Generating data quality and depth metrics

  • The data quality and depth metrics are generated by running the generate-data-quality.yml Github workflow.
  • This workflow also documents how to obtain the data from the command line.
  • To use it, you need to specify the URL for the GCP bucket that contains the GTFS validation result.
  • The default is gs://mobilitydata-gtfs-validation-results3/reports/2024-03-15T04:11/
  • The bucket should be public, meaning it can be accessed using gsutil without authentication.
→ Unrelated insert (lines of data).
-- ==== Sys2Proof/Tests/Slice0.lean ====
section
/-! SUPPORT. Tests of the model: well-formedness, words written out from the encodings of 30_encoding.md, vectors of
95_test_vectors.md on one step each, and for every obligation with hypotheses a state and operands that meet them. -/

namespace Sys2Proof.Tests

open Sys2Proof.Machine

/-! ### Helpers -/

/-- The next state, if there is one. -/
def nextOf : Result → Option State
  | .next t => some t
  | .fault _ => none
  | .refused _ => none

/-- STATUS, OK, REJ and ACC of the next state. -/
def flagsOf (o : Result) : Option (Status × Bool × Bool × Byte) :=
  (nextOf o).map (fun t => (t.status, t.ok, t.rej, t.acc))

/-- What the host sees of an ENC: the frame cells, TXLEN and RPLEN. -/
def frameOf (o : Result) : Option (List (Option Byte) × Nibble × Byte) :=
  (nextOf o).map (fun t => ((List.range 8).map (Memory.read t.txbuf), t.txlen, t.rplen))

/-- The measurement registers as signed numbers. -/
def fieldsOf (o : Result) : Option (Option Int × Option Int × Option Int × Bool) :=
  (nextOf o).map (fun t => (t.dist.map BitVec.toInt, t.flux.map BitVec.toInt, t.temp.map BitVec.toInt, t.mvalid))

/-- The version registers. -/
def versionOf (o : Result) : Option (Option Version × Bool) := (nextOf o).map (fun t => (t.ver, t.vvalid))

/-- The reset state after `RX <-` the bytes. -/
def received (bytes : List Byte) : State := State.reset.loadRx bytes

/-- The reset state of a block with two buses. -/
def twoBuses : State := { State.reset with cfg := { Config.standard with nBuses := .two } }

/-- The reset state of a block without the FSM. -/
def noFsm : State := { State.reset with cfg := { Config.standard with hasRecovery := false } }

/-- STATUS I2C-write-error, ACC 0x2B (V-S7). -/
def afterWriteError : State := { State.reset with status := .i2cWriteError, acc := 0x2B }

/-- A recovery of bus 0 that has just been accepted. -/
def recovering : State := State.reset.startRecovery .bus0 false

/-- The FSM before step 24 of bus 0 (V-B7 resets one step later). -/
def beforeStep24 : State := { recovering with rstep := 24, pins0 := latchesAfter 23 }

/-- The FSM before the last step of bus 0, bus 1 to follow. -/
def endOfFirstBus : State :=
  { twoBuses.startRecovery .bus0 true with rstep := 29, pins0 := latchesAfter 28 }

/-- The FSM before the last step of bus 1. -/
def endOfSecondBus : State :=
  { twoBuses.startRecovery .bus1 true with rstep := 29, pins1 := latchesAfter 28 }

/-- Stop conditions asked for, and each way with a short frame. -/
def stopping (short : ShortRead) : HostChoice := ⟨true, ⟨true, short⟩, ⟨true, short⟩⟩

/-- Rows of the default table (R68). -/
def versionRow : CmdRow := ⟨"GET_FIRMWARE_VERSION", 0x00010407, 0, .none, .version⟩
def saveRow : CmdRow := ⟨"SAVE_SETTINGS", 0x00110405, 0, .none, .passFail⟩
def rateRow : CmdRow := ⟨"SET_FRAME_RATE", 0x00030606, 2, .ext, .echo⟩
def baudRow : CmdRow := ⟨"SET_BAUD_RATE", 0x00060808, 4, .ext, .echo⟩
def formatRow : CmdRow := ⟨"I2C_FORMAT_CM", 0x01000500, 1, .inline, .none⟩

/-! ### Well-formedness: an ill-formed term for each check -/

theorem test_wf_instructions :
    (Instr.replyEcho 0 [] 0).wellFormed = false ∧
    (Instr.replyEcho 0 (List.replicate 9 0) 0).wellFormed = false ∧
    (Instr.replyVersion 0 0 0 0 0 0 0 [0, 0, 0] 0).wellFormed = false ∧
    (Instr.replyPassfail 0 0 0 0 0 [0, 0, 0, 0, 0] 0).wellFormed = false := by decide

/-- The default table passes R67. -/
theorem test_wf_standard : Config.standard.wellFormed = true := by decide

/-- A table with one row, for the checks of R67. -/
def tableOf (rows : List CmdRow) : Bool := { Config.standard with cmdTable := rows }.wellFormed

/-- R67 (a): the same word twice. -/
theorem test_wf_repeated_word : tableOf [saveRow, saveRow] = false := by decide

/-- R67 (b), R64: the length byte is not 4 plus the width; a width of 3. -/
theorem test_wf_length :
    tableOf [⟨"X", 0x00110505, 0, .none, .passFail⟩] = false ∧
    tableOf [⟨"X", 0x00110705, 3, .ext, .passFail⟩] = false := by decide

/-- R67 (c): a width without a source, an inline parameter of two bytes, an external one of none. -/
theorem test_wf_source :
    tableOf [⟨"X", 0x00030606, 2, .none, .echo⟩] = false ∧
    tableOf [⟨"X", 0x00030606, 2, .inline, .echo⟩] = false ∧
    tableOf [⟨"X", 0x00110405, 0, .ext, .passFail⟩] = false := by decide

/-- R67 (d): a reply length without a reply, a reply without a length. -/
theorem test_wf_reply_kind :
    tableOf [⟨"X", 0x01000505, 1, .inline, .none⟩] = false ∧
    tableOf [⟨"X", 0x00110400, 0, .none, .passFail⟩] = false := by decide

/-- R67 (e): a reply longer than RXBUF, and one too short for its kind. -/
theorem test_wf_reply_length :
    tableOf [⟨"X", 0x0003060A, 2, .ext, .echo⟩] = false ∧
    tableOf [⟨"X", 0x00030601, 2, .ext, .echo⟩] = false ∧
    tableOf [⟨"X", 0x00110404, 0, .none, .passFail⟩] = false ∧
    tableOf [⟨"X", 0x00010406, 0, .none, .version⟩] = false := by decide

/-! ### Decoding: words written out from the encodings -/

/-- R60: the 4-bit operation codes. -/
theorem test_decode_operation_codes :
    decodeTableWord 8 0b0000 = some .nop ∧ decodeTableWord 8 0b0001 = some .csumClr ∧
    decodeTableWord 8 0b0010 = some (.csumAdd 0) ∧ decodeTableWord 8 0b0011 = some (.enc 0 0) ∧
    decodeTableWord 8 0b0100 = some .decd ∧ decodeTableWord 8 0b0101 = some (.decr 0) ∧
    decodeTableWord 8 0b0110 = some (.stset 0) ∧ decodeTableWord 8 0b0111 = some (.recover 0) ∧
    decodeTableWord 8 0b1000 = some .recoverAll :=
  ⟨rfl, rfl, rfl, rfl, rfl, rfl, rfl, rfl, rfl⟩

/-- R62: the reserved operation codes. -/
theorem test_decode_reserved_codes :
    decodeTableWord 8 0b1001 = some .reserved9 ∧ decodeTableWord 8 0b1010 = some .reserved10 ∧
    decodeTableWord 8 0b1011 = some .reserved11 ∧ decodeTableWord 8 0b1100 = some .reserved12 ∧
    decodeTableWord 8 0b1101 = some .reserved13 ∧ decodeTableWord 8 0b1110 = some .reserved14 ∧
    decodeTableWord 8 0b1111 = some .reserved15 :=
  ⟨rfl, rfl, rfl, rfl, rfl, rfl, rfl⟩

/-- R60: operations with their operand ports, `cmd` and then `param`, least significant byte first; the ports bits an
operation does not name are ignored (V-C12, V-S6, V-B5). -/
theorem test_decode_operands :
    decode ⟨.op, [2, 0, 0, 0, 0, 0x34, 0xEF, 0xCD, 0xAB]⟩ = .ok (.csumAdd 0x34) ∧
    decode ⟨.op, [3, 0x06, 0x06, 0x03, 0x00, 0x64, 0x00, 0x34, 0x12]⟩ = .ok (.enc 0x00030606 0x12340064) ∧
    decode ⟨.op, [5, 0x07, 0x04, 0x01, 0x00, 1, 2, 3, 4]⟩ = .ok (.decr 0x00010407) ∧
    decode ⟨.op, [6, 0, 0, 0, 0, 0xF9, 0xFF, 0xFF, 0xFF]⟩ = .ok (.stset 9) ∧
    decode ⟨.op, [7, 0, 0, 0, 0, 0xFE, 0xFF, 0xFF, 0xFF]⟩ = .ok (.recover 0) ∧
    decode ⟨.op, [7, 0, 0, 0, 0, 1, 0, 0, 0]⟩ = .ok (.recover 1) :=
  ⟨rfl, rfl, rfl, rfl, rfl, rfl⟩

/-- R63, R68: the command words, byte 3 the inline parameter, byte 2 the opcode, byte 1 the length, byte 0 the reply. -/
theorem test_decode_command_words :
    decodeTableWord 32 0b00000000000000010000010000000111 = some .getFirmwareVersion ∧
    decodeTableWord 32 0b00000000000000100000010000000101 = some .softReset ∧
    decodeTableWord 32 0b00000000000100000000010000000101 = some .hardReset ∧
    decodeTableWord 32 0b00000000000100010000010000000101 = some .saveSettings ∧
    decodeTableWord 32 0b00000000000000110000011000000110 = some (.setFrameRate 0) ∧
    decodeTableWord 32 0b00000000000001100000100000001000 = some (.setBaudRate 0) ∧
    decodeTableWord 32 0b00010000000010110000010100000101 = some (.setI2cAddress 0) ∧
    decodeTableWord 32 0b00000001000000000000010100000000 = some .i2cFormatCm :=
  ⟨rfl, rfl, rfl, rfl, rfl, rfl, rfl, rfl⟩

/-- The `param` port of a command word: its low 2, 4 and 1 bytes (V-E10, V-E15, V-E17). -/
theorem test_decode_command_parameters :
    decode ⟨.cw, [0x06, 0x06, 0x03, 0x00, 0x34, 0x12, 0xFF, 0xFF]⟩ = .ok (.setFrameRate 0x1234) ∧
    decode ⟨.cw, [0x08, 0x08, 0x06, 0x00, 0x78, 0x56, 0x34, 0x12]⟩ = .ok (.setBaudRate 0x12345678) ∧
    decode ⟨.cw, [0x05, 0x05, 0x0B, 0x10, 0x11, 0xFF, 0xFF, 0xFF]⟩ = .ok (.setI2cAddress 0x11) ∧
    decode ⟨.cw, [0x07, 0x06, 0x03, 0x00, 0, 0, 0, 0]⟩ = .ok (.enc 0x00030607 0) :=
  ⟨rfl, rfl, rfl, rfl⟩

/-- R63: a number with an inline byte of 0x5A that is no command-frame pattern is a command word (log entry 6). -/
theorem test_decode_inline_header_byte :
    decodeTableWord 32 0x5A030606 = some (.enc 0x5A030606 0) ∧
    decodeTableWord 32 0x5A040105 = some (.getFirmwareVersionFrame 0x05) := ⟨rfl, rfl⟩

/-- R66, R110 to R117: the command frames, offset 0 leftmost. -/
theorem test_decode_command_frames :
    decodeTableWord 32 0b01011010000001000000000101011111 = some (.getFirmwareVersionFrame 0x5F) ∧
    decodeTableWord 32 0x5A040260 = some (.softResetFrame 0x60) ∧
    decodeTableWord 32 0x5A04106E = some (.hardResetFrame 0x6E) ∧
    decodeTableWord 32 0x5A04116F = some (.saveSettingsFrame 0x6F) ∧
    decodeTableWord 48 0x5A0603E8034E = some (.setFrameRateFrame 0xE8 0x03 0x4E) ∧
    decodeTableWord 64 0x5A080600C201002B = some (.setBaudRateFrame 0x00 0xC2 0x01 0x00 0x2B) ∧
    decodeTableWord 40 0x5A050B117B = some (.setI2cAddressFrame 0x11 0x7B) ∧
    decodeTableWord 40 0x5A05000160 = some (.i2cFormatCmFrame 0x60) :=
  ⟨rfl, rfl, rfl, rfl, rfl, rfl, rfl, rfl⟩

/-- R71 to R74: the replies, as the table numbers them and presented with their command (V-R1, V-R12, V-R17, V-R18), and
the data frame (V-D1). -/
theorem test_decode_received_frames :
    decodeTableWord 56 0x5A070101020368 = some (.replyVersion 0x00010407 0x5A 0x07 0x01 0x01 0x02 0x03 [] 0x68) ∧
    decodeTableWord 40 0x5A05020061 = some (.replyPassfail 0x00020405 0x5A 0x05 0x02 0x00 [] 0x61) ∧
    decodeTableWord 64 0x5A080700C201002C =
      some (.replyEcho 0x00060808 [0x5A, 0x08, 0x07, 0x00, 0xC2, 0x01, 0x00] 0x2C) ∧
    decode ⟨.rfPf, [0x05, 0x04, 0x11, 0x00, 0x5A, 0x05, 0x11, 0x01, 0x70]⟩ =
      .ok (.replyPassfail 0x00110405 0x5A 0x05 0x11 0x01 [] 0x70) ∧
    decode ⟨.rfEcho, [0x05, 0x05, 0x0B, 0x10, 0x5A, 0x05, 0x0B, 0x11, 0x7B]⟩ =
      .ok (.replyEcho 0x100B0505 [0x5A, 0x05, 0x0B, 0x11] 0x7B) ∧
    decode ⟨.rfVer, [0x09, 0x04, 0x01, 0x00, 1, 2, 3, 4, 5, 6, 7, 8, 36]⟩ =
      .ok (.replyVersion 0x00010409 1 2 3 4 5 6 [7, 8] 36) ∧
    decodeTableWord 72 0x59596400C8001809FF =
      some (.dataFrame 0x59 0x59 0x64 0x00 0xC8 0x00 0x18 0x09 0xFF) :=
  ⟨rfl, rfl, rfl, rfl, rfl, rfl, rfl⟩

/-- R200: the status codes. -/
theorem test_decode_status_codes :
    decode ⟨.st, [0b0000]⟩ = .ok .stReady ∧ decode ⟨.st, [0b0001]⟩ = .ok .stSerialTimeout ∧
    decode ⟨.st, [0b0010]⟩ = .ok .stHeaderNotFound ∧ decode ⟨.st, [0b0011]⟩ = .ok .stChecksumMismatch ∧
    decode ⟨.st, [0b0100]⟩ = .ok .stDeviceTimeout ∧ decode ⟨.st, [0b0101]⟩ = .ok .stPass ∧
    decode ⟨.st, [0b0110]⟩ = .ok .stFail ∧ decode ⟨.st, [0b0111]⟩ = .ok .stI2cReadError ∧
    decode ⟨.st, [0b1000]⟩ = .ok .stI2cWriteError ∧ decode ⟨.st, [0b1001]⟩ = .ok .stI2cLengthError ∧
    decode ⟨.st, [0b1010]⟩ = .ok .stWeakSignal ∧ decode ⟨.st, [0b1011]⟩ = .ok .stStrongSignal ∧
    decode ⟨.st, [0b1100]⟩ = .ok .stAmbientFlood ∧ decode ⟨.st, [0b1101]⟩ = .ok .stReserved13 ∧
    decode ⟨.st, [0b1110]⟩ = .ok .stReserved14 ∧ decode ⟨.st, [0b1111]⟩ = .ok .stReserved15 :=
  ⟨rfl, rfl, rfl, rfl, rfl, rfl, rfl, rfl, rfl, rfl, rfl, rfl, rfl, rfl, rfl, rfl⟩

/-- Items no port can carry are rejected by name. -/
theorem test_decode_rejects :
    decode ⟨.op, [3, 0, 0]⟩ = .error (.badLength .op 3) ∧
    decode ⟨.op, [0x13, 0, 0, 0, 0, 0, 0, 0, 0]⟩ = .error (.opPortTooWide 0x13) ∧
    decode ⟨.st, [0x10]⟩ = .error (.statusPortTooWide 0x10) ∧
    decode ⟨.cf, [0x5B, 4, 1, 0]⟩ = .error .notACommandFrame ∧
    decode ⟨.cf, [0x5A, 4, 1]⟩ = .error (.badLength .cf 3) ∧
    decode ⟨.rfPf, [5, 4, 17, 0, 1, 2, 3, 4]⟩ = .error (.badLength .rfPf 4) ∧
    decode ⟨.df9, [0, 0]⟩ = .error (.badLength .df9 2) :=
  ⟨rfl, rfl, rfl, rfl, rfl, rfl, rfl⟩

/-! ### Checksum (V-C) -/

theorem test_csum8 :
    csum8 [] = 0x00 ∧ csum8 [0x5A, 0x04, 0x01] = 0x5F ∧ csum8 [0xFF, 0x01] = 0x00 ∧
    csum8 [0xFF, 0xFF, 0xFF, 0xFF, 0xFF, 0xFF, 0xFF, 0xFF] = 0xF8 ∧
    csum8 [0x59, 0x59, 0x64, 0x00, 0xC8, 0x00, 0x18, 0x09] = 0xFF := by decide

/-- V-C8. -/
theorem test_csum_clr :
    flagsOf (exec .csumClr { afterWriteError with acc := 0xC7 }) = some (.i2cWriteError, false, false, 0x00) := by decide

/-- V-C10: the carry is lost. -/
theorem test_csum_add_wraps :
    flagsOf (exec (.csumAdd 0xFF) { State.reset with acc := 0xFF }) = some (.ready, false, false, 0xFE) := by decide

/-! ### Encoder (V-E) -/

/-- V-E11: the upper bytes of the parameter are ignored. -/
theorem test_enc_frame_rate :
    frameOf (exec (.enc 0x00030606 0x12340064) State.reset) =
      some ([some 0x5A, some 0x06, some 0x03, some 0x64, some 0x00, some 0xC7, some 0, some 0], 6, 6) := by decide

/-- V-E23. -/
theorem test_enc_unknown_word :
    flagsOf (exec (.enc 0x00030607 100) afterWriteError) = some (.ready, false, true, 0x2B) := by decide

/-- V-E9: the sum wraps. -/
theorem test_set_frame_rate :
    flagsOf (exec (.setFrameRate 0xFFFF) State.reset) = some (.ready, true, false, 0x61) := by decide

/-- V-E15. -/
theorem test_set_baud_rate :
    frameOf (exec (.setBaudRate 0x12345678) State.reset) =
      some ([some 0x5A, some 0x08, some 0x06, some 0x78, some 0x56, some 0x34, some 0x12, some 0x7C], 8, 8) := by decide

/-- V-E20: the inline byte 0x10 of the word is not used. -/
theorem test_set_i2c_address :
    frameOf (exec (.setI2cAddress 0x00) State.reset) =
      some ([some 0x5A, some 0x05, some 0x0B, some 0x00, some 0x6A, some 0, some 0, some 0], 5, 5) := by decide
  • If the bucket is not public, refer to the generate-data-quality.yml workflow to see how to authenticate. The authentication section is commented out.
  • You also need to specify the validator version that was used to generate the data. The default is 5.0.0. This is useful if the bucket contains data for other versions.
    • The workflow will generate these files:
      • dataQuality.csv
      • dataDepth.csv
      • rawDataQuality.csv
      • rawDataDepth.csv
    • These files are also uploaded within the results artifact of the workflow.